For six years Edith and Lyman, now both in their sixties, live happily together in their farm house. Then in 1967, the Goodnoughs, Sanders and his wife Mavis, now eight months pregnant, decide to go to the county fair together. Lyman crashes his car, causing Mavis to miscarry and giving himself a head injury from which he never truly recovers. Edith looks after her brother, who becomes more and more reclusive, eventually refusing to leave the house.

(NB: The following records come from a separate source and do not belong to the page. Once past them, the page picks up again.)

-- ==== Sys2Proof/Laws/State.lean ====
section
/-! SUPPORT. One lemma per field per named update of the state, true by rfl, so that no proof unfolds a record update. -/

namespace Sys2Proof.Machine

section fail
variable (c : ErrCode) (t : Transaction)
@[simp] theorem fail_state : (t.fail c).state = .doneErr := rfl
@[simp] theorem fail_errClass : (t.fail c).errClass = c.errClass := rfl
@[simp] theorem fail_errCode : (t.fail c).errCode = c := rfl
@[simp] theorem fail_exCode : (t.fail c).exCode = t.exCode := rfl
@[simp] theorem fail_discard : (t.fail c).discard = t.discard := rfl
@[simp] theorem fail_pendFunc : (t.fail c).pendFunc = t.pendFunc := rfl
@[simp] theorem fail_pendAddr : (t.fail c).pendAddr = t.pendAddr := rfl
@[simp] theorem fail_pendData : (t.fail c).pendData = t.pendData := rfl
@[simp] theorem fail_txBuf : (t.fail c).txBuf = t.txBuf := rfl
@[simp] theorem fail_txLen : (t.fail c).txLen = t.txLen := rfl
@[simp] theorem fail_txPtr : (t.fail c).txPtr = t.txPtr := rfl
@[simp] theorem fail_rxBuf : (t.fail c).rxBuf = t.rxBuf := rfl
@[simp] theorem fail_rxLen : (t.fail c).rxLen = t.rxLen := rfl
@[simp] theorem fail_rxExpect : (t.fail c).rxExpect = t.rxExpect := rfl
@[simp] theorem fail_resultCount : (t.fail c).resultCount = t.resultCount := rfl
@[simp] theorem fail_resultReg : (t.fail c).resultReg = t.resultReg := rfl
@[simp] theorem fail_resultCoil : (t.fail c).resultCoil = t.resultCoil := rfl
@[simp] theorem fail_rx (i : Nat) : (t.fail c).rx i = t.rx i := rfl
end fail

section succeed
variable (n : Word) (r k : Vector Word 125) (t : Transaction)
@[simp] theorem succeed_state : (t.succeed n r k).state = .doneOk := rfl
@[simp] theorem succeed_errClass : (t.succeed n r k).errClass = t.errClass := rfl
@[simp] theorem succeed_errCode : (t.succeed n r k).errCode = t.errCode := rfl
@[simp] theorem succeed_exCode : (t.succeed n r k).exCode = t.exCode := rfl
@[simp] theorem succeed_discard : (t.succeed n r k).discard = t.discard := rfl
@[simp] theorem succeed_pendFunc : (t.succeed n r k).pendFunc = t.pendFunc := rfl
@[simp] theorem succeed_pendAddr : (t.succeed n r k).pendAddr = t.pendAddr := rfl
@[simp] theorem succeed_pendData : (t.succeed n r k).pendData = t.pendData := rfl
@[simp] theorem succeed_txBuf : (t.succeed n r k).txBuf = t.txBuf := rfl
@[simp] theorem succeed_txLen : (t.succeed n r k).txLen = t.txLen := rfl
@[simp] theorem succeed_txPtr : (t.succeed n r k).txPtr = t.txPtr := rfl
@[simp] theorem succeed_rxBuf : (t.succeed n r k).rxBuf = t.rxBuf := rfl
@[simp] theorem succeed_rxLen : (t.succeed n r k).rxLen = t.rxLen := rfl
@[simp] theorem succeed_rxExpect : (t.succeed n r k).rxExpect = t.rxExpect := rfl
@[simp] theorem succeed_resultCount : (t.succeed n r k).resultCount = n := rfl
@[simp] theorem succeed_resultReg : (t.succeed n r k).resultReg = r := rfl
@[simp] theorem succeed_resultCoil : (t.succeed n r k).resultCoil = k := rfl
@[simp] theorem succeed_rx (i : Nat) : (t.succeed n r k).rx i = t.rx i := rfl
end succeed

section storeByte
variable (d : Byte) (t : Transaction)
@[simp] theorem storeByte_state : (t.storeByte d).state = t.state := rfl
@[simp] theorem storeByte_errClass : (t.storeByte d).errClass = t.errClass := rfl
@[simp] theorem storeByte_errCode : (t.storeByte d).errCode = t.errCode := rfl
@[simp] theorem storeByte_exCode : (t.storeByte d).exCode = t.exCode := rfl
@[simp] theorem storeByte_discard : (t.storeByte d).discard = t.discard := rfl
@[simp] theorem storeByte_pendFunc : (t.storeByte d).pendFunc = t.pendFunc := rfl
@[simp] theorem storeByte_pendAddr : (t.storeByte d).pendAddr = t.pendAddr := rfl
@[simp] theorem storeByte_pendData : (t.storeByte d).pendData = t.pendData := rfl
@[simp] theorem storeByte_txBuf : (t.storeByte d).txBuf = t.txBuf := rfl
@[simp] theorem storeByte_txLen : (t.storeByte d).txLen = t.txLen := rfl
@[simp] theorem storeByte_txPtr : (t.storeByte d).txPtr = t.txPtr := rfl
@[simp] theorem storeByte_rxLen : (t.storeByte d).rxLen = t.rxLen + 1#9 := rfl
@[simp] theorem storeByte_rxExpect : (t.storeByte d).rxExpect = t.rxExpect := rfl
@[simp] theorem storeByte_resultCount : (t.storeByte d).resultCount = t.resultCount := rfl
@[simp] theorem storeByte_resultReg : (t.storeByte d).resultReg = t.resultReg := rfl
@[simp] theorem storeByte_resultCoil : (t.storeByte d).resultCoil = t.resultCoil := rfl
end storeByte

section takeByte
variable (t : Transaction)
@[simp] theorem takeByte_state : t.takeByte.state = if t.txPtr + 1#4 = t.txLen then .await else t.state := rfl
@[simp] theorem takeByte_errClass : t.takeByte.errClass = t.errClass := rfl
@[simp] theorem takeByte_errCode : t.takeByte.errCode = t.errCode := rfl
@[simp] theorem takeByte_exCode : t.takeByte.exCode = t.exCode := rfl
@[simp] theorem takeByte_discard : t.takeByte.discard = t.discard := rfl
@[simp] theorem takeByte_pendFunc : t.takeByte.pendFunc = t.pendFunc := rfl
@[simp] theorem takeByte_pendAddr : t.takeByte.pendAddr = t.pendAddr := rfl
@[simp] theorem takeByte_pendData : t.takeByte.pendData = t.pendData := rfl
@[simp] theorem takeByte_txBuf : t.takeByte.txBuf = t.txBuf := rfl
@[simp] theorem takeByte_txLen : t.takeByte.txLen = t.txLen := rfl
@[simp] theorem takeByte_txPtr : t.takeByte.txPtr = t.txPtr + 1#4 := rfl
@[simp] theorem takeByte_rxBuf : t.takeByte.rxBuf = t.rxBuf := rfl
@[simp] theorem takeByte_rxLen : t.takeByte.rxLen = t.rxLen := rfl
@[simp] theorem takeByte_rxExpect : t.takeByte.rxExpect = t.rxExpect := rfl
@[simp] theorem takeByte_resultCount : t.takeByte.resultCount = t.resultCount := rfl
@[simp] theorem takeByte_resultReg : t.takeByte.resultReg = t.resultReg := rfl
@[simp] theorem takeByte_resultCoil : t.takeByte.resultCoil = t.resultCoil := rfl
@[simp] theorem takeByte_rx (i : Nat) : t.takeByte.rx i = t.rx i := rfl
end takeByte

section startedTxn
variable (op : Byte) (a f : Word)
@[simp] theorem startedTxn_state : (startedTxn op a f).state = .tx := rfl
@[simp] theorem startedTxn_errClass : (startedTxn op a f).errClass = .none := rfl
@[simp] theorem startedTxn_errCode : (startedTxn op a f).errCode = .none := rfl
@[simp] theorem startedTxn_exCode : (startedTxn op a f).exCode = 0#8 := rfl
@[simp] theorem startedTxn_discard : (startedTxn op a f).discard = false := rfl
@[simp] theorem startedTxn_pendFunc : (startedTxn op a f).pendFunc = op := rfl
@[simp] theorem startedTxn_pendAddr : (startedTxn op a f).pendAddr = a := rfl
@[simp] theorem startedTxn_pendData : (startedTxn op a f).pendData = f := rfl
@[simp] theorem startedTxn_txBuf : (startedTxn op a f).txBuf = requestFrame op a f := rfl
@[simp] theorem startedTxn_txLen : (startedTxn op a f).txLen = 8#4 := rfl
@[simp] theorem startedTxn_txPtr : (startedTxn op a f).txPtr = 0#4 := rfl
@[simp] theorem startedTxn_rxBuf : (startedTxn op a f).rxBuf = Vector.replicate 260 0#8 := rfl
@[simp] theorem startedTxn_rxLen : (startedTxn op a f).rxLen = 0#9 := rfl
@[simp] theorem startedTxn_rxExpect : (startedTxn op a f).rxExpect = 0#9 := rfl
@[simp] theorem startedTxn_resultCount : (startedTxn op a f).resultCount = 0#16 := rfl
@[simp] theorem startedTxn_resultReg : (startedTxn op a f).resultReg = Vector.replicate 125 0#16 := rfl
@[simp] theorem startedTxn_resultCoil : (startedTxn op a f).resultCoil = Vector.replicate 125 0#16 := rfl
end startedTxn

section txnReset
@[simp] theorem txnReset_state : Transaction.reset.state = .idle := rfl
@[simp] theorem txnReset_errClass : Transaction.reset.errClass = .none := rfl
@[simp] theorem txnReset_errCode : Transaction.reset.errCode = .none := rfl
@[simp] theorem txnReset_exCode : Transaction.reset.exCode = 0#8 := rfl
@[simp] theorem txnReset_discard : Transaction.reset.discard = false := rfl
@[simp] theorem txnReset_pendFunc : Transaction.reset.pendFunc = 0#8 := rfl
@[simp] theorem txnReset_pendAddr : Transaction.reset.pendAddr = 0#16 := rfl
@[simp] theorem txnReset_pendData : Transaction.reset.pendData = 0#16 := rfl
@[simp] theorem txnReset_txBuf : Transaction.reset.txBuf = Vector.replicate 8 0#8 := rfl
@[simp] theorem txnReset_txLen : Transaction.reset.txLen = 0#4 := rfl
@[simp] theorem txnReset_txPtr : Transaction.reset.txPtr = 0#4 := rfl
@[simp] theorem txnReset_rxBuf : Transaction.reset.rxBuf = Vector.replicate 260 0#8 := rfl
@[simp] theorem txnReset_rxLen : Transaction.reset.rxLen = 0#9 := rfl
@[simp] theorem txnReset_rxExpect : Transaction.reset.rxExpect = 0#9 := rfl
@[simp] theorem txnReset_resultCount : Transaction.reset.resultCount = 0#16 := rfl
@[simp] theorem txnReset_resultReg : Transaction.reset.resultReg = Vector.replicate 125 0#16 := rfl
@[simp] theorem txnReset_resultCoil : Transaction.reset.resultCoil = Vector.replicate 125 0#16 := rfl
end txnReset

section clearTransaction
variable (s : State)
@[simp] theorem clearTransaction_txn : (clearTransaction s).txn = Transaction.reset := rfl
@[simp] theorem clearTransaction_reqAddr : (clearTransaction s).reqAddr = s.reqAddr := rfl
@[simp] theorem clearTransaction_reqData : (clearTransaction s).reqData = s.reqData := rfl
@[simp] theorem clearTransaction_irqEn : (clearTransaction s).irqEn = s.irqEn := rfl
@[simp] theorem clearTransaction_crcCfg : (clearTransaction s).crcCfg = s.crcCfg := rfl
@[simp] theorem clearTransaction_cmdErr : (clearTransaction s).cmdErr = s.cmdErr := rfl
@[simp] theorem clearTransaction_crcValue : (clearTransaction s).crcValue = s.crcValue := rfl
@[simp] theorem clearTransaction_response : (clearTransaction s).response = s.response := rfl
@[simp] theorem clearTransaction_inbox : (clearTransaction s).inbox = s.inbox := rfl
end clearTransaction

section writeRw
variable (r : Reg) (v : Word) (b : Block)
@[simp] theorem writeRw_txn : (writeRw r v b).txn = b.txn := by cases r <;> rfl
@[simp] theorem writeRw_cmdErr : (writeRw r v b).cmdErr = b.cmdErr := by cases r <;> rfl
@[simp] theorem writeRw_crcValue : (writeRw r v b).crcValue = b.crcValue := by cases r <;> rfl
end writeRw

end Sys2Proof.Machine
end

As they grow older and frailer, Edith decides to move everything downstairs and close off the second story, and enlists Sanders' help. In the following years, Edith draws some pleasure from spending afternoons with Rena, Sanders' daughter, who is born in 1969. But soon it becomes too dangerous for Rena to go to the Goodnoughs on her own, as Lyman, who has regressed to infancy, is prone to unprompted outbursts of violence. Eventually, on New Year's Eve 1976, Edith, is unable to care for Lyman but unwilling to put him in a home. She has Lyman put on his best clothes, cooks a three-course dinner for him, waits for him to fall asleep and then sets fire to their house. The fire is detected and the two siblings are evacuated. However, Lyman never recovers from injuries inflicted by the fire and dies soon afterwards.

In the spring of 1977 Edith is still lying in a hospital bed with a policeman stationed outside her room and facing charges of attempted murder. The Roscoes visit every day.

== Reception and adaptations ==
Charles Michaud, in the Library Journal, wrote that the book was "in the tradition of Hamlin Garland and Willa Cather" and praised the "simple, engaging style." The Christian Science Monitor also reviewed the novel positively, commenting that "the voice of his narrator reverberates after the last page." Perry Glasser, reviewing the book for the New York Times, commented on the "rhythmic, evocative language", summarizing the work as a "fine first novel". In a less positive retrospective review, Joyce Carol Oates described the book as "both touching and exasperating", adding that Haruf "shrinks from assessing, still less questioning" Edith's choices.

In 2019, a dramatization of The Tie That Binds, adapted by Carol Samson, was featured in that year's Kent Haruf Literary Celebration, performed in his hometown of Salida.